_WHAT THE EXERCISE ASKS_: Report all lines from the entries below in which "word" appears.

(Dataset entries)
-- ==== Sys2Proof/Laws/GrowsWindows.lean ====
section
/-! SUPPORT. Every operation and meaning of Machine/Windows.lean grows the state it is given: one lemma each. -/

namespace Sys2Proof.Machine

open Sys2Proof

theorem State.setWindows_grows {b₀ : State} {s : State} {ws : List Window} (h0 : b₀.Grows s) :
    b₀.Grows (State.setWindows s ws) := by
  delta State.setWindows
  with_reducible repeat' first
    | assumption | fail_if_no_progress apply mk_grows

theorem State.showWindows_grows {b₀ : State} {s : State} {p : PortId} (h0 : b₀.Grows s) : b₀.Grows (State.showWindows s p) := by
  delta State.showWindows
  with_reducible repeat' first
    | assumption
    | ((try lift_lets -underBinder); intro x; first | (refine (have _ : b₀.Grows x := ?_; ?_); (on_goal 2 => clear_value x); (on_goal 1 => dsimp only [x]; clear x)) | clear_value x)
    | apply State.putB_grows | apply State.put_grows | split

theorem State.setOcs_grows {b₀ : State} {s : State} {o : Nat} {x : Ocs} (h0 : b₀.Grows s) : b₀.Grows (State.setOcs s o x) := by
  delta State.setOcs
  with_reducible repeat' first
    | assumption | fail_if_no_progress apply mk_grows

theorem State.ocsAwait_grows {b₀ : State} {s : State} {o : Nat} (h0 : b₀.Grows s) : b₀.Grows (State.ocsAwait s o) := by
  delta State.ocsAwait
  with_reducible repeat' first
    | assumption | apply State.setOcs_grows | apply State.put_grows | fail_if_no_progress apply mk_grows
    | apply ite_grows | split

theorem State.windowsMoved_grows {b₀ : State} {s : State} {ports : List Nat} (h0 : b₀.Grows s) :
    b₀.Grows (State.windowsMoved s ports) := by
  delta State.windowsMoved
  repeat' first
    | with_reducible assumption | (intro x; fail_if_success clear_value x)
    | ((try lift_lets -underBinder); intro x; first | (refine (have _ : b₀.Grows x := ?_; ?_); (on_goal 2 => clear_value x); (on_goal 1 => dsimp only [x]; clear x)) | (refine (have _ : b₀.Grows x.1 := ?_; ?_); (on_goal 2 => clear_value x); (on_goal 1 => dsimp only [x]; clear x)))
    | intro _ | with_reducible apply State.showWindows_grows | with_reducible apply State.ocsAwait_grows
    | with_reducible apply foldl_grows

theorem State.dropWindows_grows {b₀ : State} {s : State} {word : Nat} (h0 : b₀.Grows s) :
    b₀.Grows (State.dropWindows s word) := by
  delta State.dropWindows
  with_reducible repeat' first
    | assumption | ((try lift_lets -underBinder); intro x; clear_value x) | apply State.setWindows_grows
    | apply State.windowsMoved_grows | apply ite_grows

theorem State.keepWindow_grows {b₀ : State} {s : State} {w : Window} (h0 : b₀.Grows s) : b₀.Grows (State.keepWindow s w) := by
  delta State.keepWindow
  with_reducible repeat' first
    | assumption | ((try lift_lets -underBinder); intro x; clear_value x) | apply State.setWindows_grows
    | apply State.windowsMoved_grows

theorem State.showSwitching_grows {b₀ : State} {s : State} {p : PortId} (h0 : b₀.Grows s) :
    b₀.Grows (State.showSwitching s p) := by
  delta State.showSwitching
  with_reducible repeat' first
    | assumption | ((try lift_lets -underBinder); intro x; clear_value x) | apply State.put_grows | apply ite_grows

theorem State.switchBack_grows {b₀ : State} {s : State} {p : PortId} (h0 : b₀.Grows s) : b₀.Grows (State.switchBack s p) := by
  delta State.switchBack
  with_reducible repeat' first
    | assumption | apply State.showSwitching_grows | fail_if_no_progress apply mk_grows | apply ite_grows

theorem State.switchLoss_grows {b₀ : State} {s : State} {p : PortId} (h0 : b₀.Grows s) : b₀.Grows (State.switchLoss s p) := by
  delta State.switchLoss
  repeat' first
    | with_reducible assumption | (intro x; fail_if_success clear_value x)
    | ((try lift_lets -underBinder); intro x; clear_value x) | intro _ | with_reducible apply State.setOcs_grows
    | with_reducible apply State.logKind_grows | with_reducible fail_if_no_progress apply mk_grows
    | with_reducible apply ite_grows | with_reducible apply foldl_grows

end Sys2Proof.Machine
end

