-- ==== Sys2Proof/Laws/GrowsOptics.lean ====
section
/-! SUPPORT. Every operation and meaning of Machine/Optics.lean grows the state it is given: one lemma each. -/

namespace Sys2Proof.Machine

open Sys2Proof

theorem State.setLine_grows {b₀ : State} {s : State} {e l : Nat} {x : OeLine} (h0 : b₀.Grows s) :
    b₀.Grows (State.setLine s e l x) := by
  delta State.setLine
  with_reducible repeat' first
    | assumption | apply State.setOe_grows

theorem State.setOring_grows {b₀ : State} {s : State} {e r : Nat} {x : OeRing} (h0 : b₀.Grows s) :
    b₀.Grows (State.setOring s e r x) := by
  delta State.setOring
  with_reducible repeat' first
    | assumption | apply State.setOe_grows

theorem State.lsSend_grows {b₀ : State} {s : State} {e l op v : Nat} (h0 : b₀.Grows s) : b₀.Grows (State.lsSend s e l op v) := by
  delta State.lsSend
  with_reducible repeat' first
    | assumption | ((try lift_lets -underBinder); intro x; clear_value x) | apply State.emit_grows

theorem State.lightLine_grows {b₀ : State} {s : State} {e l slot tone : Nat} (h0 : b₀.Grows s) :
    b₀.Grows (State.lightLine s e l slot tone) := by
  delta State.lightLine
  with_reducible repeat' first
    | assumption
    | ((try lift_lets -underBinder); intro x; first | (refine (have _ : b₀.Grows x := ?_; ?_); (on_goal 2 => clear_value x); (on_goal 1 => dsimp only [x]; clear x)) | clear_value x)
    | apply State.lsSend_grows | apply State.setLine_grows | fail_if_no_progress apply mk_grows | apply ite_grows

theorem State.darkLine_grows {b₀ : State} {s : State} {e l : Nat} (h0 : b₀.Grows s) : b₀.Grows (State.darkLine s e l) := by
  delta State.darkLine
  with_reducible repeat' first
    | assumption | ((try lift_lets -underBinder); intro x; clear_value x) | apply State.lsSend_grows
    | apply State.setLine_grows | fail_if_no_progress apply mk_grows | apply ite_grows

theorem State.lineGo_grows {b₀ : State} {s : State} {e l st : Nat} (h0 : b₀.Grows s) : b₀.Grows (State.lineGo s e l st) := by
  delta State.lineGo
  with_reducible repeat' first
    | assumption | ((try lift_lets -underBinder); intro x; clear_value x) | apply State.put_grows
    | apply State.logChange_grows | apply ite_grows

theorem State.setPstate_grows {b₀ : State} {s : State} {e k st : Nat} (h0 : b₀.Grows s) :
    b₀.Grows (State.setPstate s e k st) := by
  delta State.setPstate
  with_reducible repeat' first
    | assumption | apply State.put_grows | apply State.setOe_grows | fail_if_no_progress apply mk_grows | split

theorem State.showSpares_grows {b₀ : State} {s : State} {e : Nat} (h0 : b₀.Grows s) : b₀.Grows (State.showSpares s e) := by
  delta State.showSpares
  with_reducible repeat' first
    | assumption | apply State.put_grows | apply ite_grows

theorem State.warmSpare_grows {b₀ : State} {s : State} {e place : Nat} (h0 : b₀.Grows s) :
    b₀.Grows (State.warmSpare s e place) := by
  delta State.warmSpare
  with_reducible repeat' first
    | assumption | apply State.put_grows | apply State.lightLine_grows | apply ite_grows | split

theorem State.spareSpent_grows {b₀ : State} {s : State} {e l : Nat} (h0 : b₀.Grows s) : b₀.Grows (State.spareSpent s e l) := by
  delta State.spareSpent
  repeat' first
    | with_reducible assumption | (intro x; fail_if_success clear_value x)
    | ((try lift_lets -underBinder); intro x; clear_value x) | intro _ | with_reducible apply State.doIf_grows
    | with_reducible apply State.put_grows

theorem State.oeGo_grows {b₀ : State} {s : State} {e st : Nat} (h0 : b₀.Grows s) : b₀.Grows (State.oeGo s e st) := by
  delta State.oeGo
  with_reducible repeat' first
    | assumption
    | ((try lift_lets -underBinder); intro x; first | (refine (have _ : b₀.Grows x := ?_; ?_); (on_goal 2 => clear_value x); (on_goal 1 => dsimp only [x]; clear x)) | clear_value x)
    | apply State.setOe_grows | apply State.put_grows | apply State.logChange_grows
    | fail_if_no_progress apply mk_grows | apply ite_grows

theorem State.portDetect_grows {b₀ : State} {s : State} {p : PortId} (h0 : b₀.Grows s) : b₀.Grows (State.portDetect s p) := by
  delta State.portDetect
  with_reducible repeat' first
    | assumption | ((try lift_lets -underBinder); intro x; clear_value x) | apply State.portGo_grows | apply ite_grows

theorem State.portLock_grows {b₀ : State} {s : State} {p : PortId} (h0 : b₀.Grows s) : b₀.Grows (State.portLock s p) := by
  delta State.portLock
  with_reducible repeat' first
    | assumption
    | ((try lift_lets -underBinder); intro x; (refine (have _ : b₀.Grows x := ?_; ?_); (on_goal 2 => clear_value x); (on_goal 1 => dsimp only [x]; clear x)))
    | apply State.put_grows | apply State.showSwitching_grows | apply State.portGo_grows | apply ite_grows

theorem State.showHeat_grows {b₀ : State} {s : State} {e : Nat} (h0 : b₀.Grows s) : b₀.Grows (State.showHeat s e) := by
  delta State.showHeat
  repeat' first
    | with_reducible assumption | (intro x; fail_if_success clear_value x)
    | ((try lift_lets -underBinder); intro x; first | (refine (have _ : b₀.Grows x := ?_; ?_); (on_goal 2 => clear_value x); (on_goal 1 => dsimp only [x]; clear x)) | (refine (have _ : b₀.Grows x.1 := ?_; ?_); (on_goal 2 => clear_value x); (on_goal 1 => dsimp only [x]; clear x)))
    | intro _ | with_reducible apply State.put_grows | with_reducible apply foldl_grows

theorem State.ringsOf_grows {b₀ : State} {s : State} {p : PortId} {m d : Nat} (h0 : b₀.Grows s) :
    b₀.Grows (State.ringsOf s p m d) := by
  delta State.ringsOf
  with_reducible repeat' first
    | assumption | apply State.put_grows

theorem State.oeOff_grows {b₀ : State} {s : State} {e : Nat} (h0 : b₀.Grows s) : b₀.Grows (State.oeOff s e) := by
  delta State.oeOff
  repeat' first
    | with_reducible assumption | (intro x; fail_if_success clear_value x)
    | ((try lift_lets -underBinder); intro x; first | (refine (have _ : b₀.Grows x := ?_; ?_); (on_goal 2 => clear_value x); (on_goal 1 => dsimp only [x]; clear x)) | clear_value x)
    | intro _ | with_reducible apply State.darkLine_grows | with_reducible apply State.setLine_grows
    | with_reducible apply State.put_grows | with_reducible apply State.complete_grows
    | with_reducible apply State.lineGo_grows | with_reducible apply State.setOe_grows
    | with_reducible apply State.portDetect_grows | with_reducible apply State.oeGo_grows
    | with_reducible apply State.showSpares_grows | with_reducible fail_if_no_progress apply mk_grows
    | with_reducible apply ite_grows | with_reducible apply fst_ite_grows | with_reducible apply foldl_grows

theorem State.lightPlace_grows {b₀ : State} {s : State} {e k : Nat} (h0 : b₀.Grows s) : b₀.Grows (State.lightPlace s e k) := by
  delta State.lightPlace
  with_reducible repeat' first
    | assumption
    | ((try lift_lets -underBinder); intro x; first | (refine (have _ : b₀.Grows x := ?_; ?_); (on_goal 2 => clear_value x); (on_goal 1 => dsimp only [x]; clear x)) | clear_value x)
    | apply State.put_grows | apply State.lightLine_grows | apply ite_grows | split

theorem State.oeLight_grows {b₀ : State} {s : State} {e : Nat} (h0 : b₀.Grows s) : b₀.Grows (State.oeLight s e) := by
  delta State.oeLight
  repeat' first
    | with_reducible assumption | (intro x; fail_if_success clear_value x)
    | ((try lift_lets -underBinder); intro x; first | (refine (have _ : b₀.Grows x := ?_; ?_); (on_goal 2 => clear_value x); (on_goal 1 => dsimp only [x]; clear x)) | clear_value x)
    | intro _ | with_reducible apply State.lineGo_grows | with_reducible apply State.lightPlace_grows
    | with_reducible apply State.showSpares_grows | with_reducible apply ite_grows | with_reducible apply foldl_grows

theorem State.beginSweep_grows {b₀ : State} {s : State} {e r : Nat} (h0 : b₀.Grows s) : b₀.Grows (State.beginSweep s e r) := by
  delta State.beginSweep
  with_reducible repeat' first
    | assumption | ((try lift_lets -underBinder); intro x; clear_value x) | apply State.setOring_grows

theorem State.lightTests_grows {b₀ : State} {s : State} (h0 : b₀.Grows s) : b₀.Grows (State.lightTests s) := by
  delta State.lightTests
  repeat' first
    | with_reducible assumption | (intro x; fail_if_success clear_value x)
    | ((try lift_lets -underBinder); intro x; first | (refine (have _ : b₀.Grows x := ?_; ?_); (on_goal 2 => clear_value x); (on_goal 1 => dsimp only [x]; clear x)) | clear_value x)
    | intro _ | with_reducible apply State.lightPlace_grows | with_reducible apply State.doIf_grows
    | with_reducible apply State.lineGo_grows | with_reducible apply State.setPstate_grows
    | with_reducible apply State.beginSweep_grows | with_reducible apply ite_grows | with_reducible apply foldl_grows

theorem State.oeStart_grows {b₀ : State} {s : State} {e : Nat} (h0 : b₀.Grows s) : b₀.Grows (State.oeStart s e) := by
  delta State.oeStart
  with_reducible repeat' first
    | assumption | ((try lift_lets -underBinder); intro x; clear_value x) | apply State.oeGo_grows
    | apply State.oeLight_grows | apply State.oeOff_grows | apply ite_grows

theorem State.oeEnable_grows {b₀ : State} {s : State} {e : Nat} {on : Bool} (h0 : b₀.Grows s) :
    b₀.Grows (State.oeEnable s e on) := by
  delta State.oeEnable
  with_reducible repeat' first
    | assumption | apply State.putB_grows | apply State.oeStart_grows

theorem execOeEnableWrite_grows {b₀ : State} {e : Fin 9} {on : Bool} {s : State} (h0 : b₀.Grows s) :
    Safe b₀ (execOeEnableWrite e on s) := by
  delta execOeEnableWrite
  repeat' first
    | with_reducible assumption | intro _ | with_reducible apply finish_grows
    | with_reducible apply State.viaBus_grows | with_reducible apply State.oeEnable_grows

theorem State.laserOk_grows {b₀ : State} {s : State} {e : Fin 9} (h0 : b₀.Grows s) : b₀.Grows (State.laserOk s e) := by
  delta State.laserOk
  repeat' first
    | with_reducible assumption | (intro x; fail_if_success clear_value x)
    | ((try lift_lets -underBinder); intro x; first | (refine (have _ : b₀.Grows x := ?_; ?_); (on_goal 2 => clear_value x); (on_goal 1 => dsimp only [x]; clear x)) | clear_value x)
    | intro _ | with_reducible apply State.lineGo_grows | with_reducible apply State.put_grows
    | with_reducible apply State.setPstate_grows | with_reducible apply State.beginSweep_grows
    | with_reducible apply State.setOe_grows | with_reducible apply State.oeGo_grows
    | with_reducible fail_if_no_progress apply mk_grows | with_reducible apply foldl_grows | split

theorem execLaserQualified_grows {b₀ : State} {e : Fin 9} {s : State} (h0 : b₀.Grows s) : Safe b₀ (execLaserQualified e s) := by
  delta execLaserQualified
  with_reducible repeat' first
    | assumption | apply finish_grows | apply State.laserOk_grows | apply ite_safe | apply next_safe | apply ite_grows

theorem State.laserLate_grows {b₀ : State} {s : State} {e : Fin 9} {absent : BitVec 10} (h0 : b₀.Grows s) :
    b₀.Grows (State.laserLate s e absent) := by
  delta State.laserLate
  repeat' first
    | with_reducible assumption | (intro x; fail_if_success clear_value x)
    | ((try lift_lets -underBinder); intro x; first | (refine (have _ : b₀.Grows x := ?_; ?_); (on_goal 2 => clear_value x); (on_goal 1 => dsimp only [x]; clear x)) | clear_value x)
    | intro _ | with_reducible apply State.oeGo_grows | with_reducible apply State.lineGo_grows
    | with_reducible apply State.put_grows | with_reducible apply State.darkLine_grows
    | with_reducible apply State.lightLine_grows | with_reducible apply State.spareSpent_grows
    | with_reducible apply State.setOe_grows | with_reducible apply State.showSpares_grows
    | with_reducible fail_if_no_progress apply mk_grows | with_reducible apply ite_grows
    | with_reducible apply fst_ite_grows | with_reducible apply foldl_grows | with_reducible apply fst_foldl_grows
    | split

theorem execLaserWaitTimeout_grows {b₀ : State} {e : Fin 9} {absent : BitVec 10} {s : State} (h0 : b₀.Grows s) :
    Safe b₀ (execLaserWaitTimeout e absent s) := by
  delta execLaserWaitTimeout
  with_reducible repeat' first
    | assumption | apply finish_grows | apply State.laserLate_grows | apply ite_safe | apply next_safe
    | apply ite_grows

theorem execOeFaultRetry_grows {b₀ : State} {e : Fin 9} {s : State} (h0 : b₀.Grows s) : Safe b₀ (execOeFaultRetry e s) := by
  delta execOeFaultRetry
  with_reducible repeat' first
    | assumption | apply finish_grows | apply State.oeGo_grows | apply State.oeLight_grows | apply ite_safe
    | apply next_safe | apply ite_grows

_SOLUTION TO THIS EXERCISE_:
theorem State.dropWindows_grows {b₀ : State} {s : State} {word : Nat} (h0 : b₀.Grows s) :
    b₀.Grows (State.dropWindows s word) := by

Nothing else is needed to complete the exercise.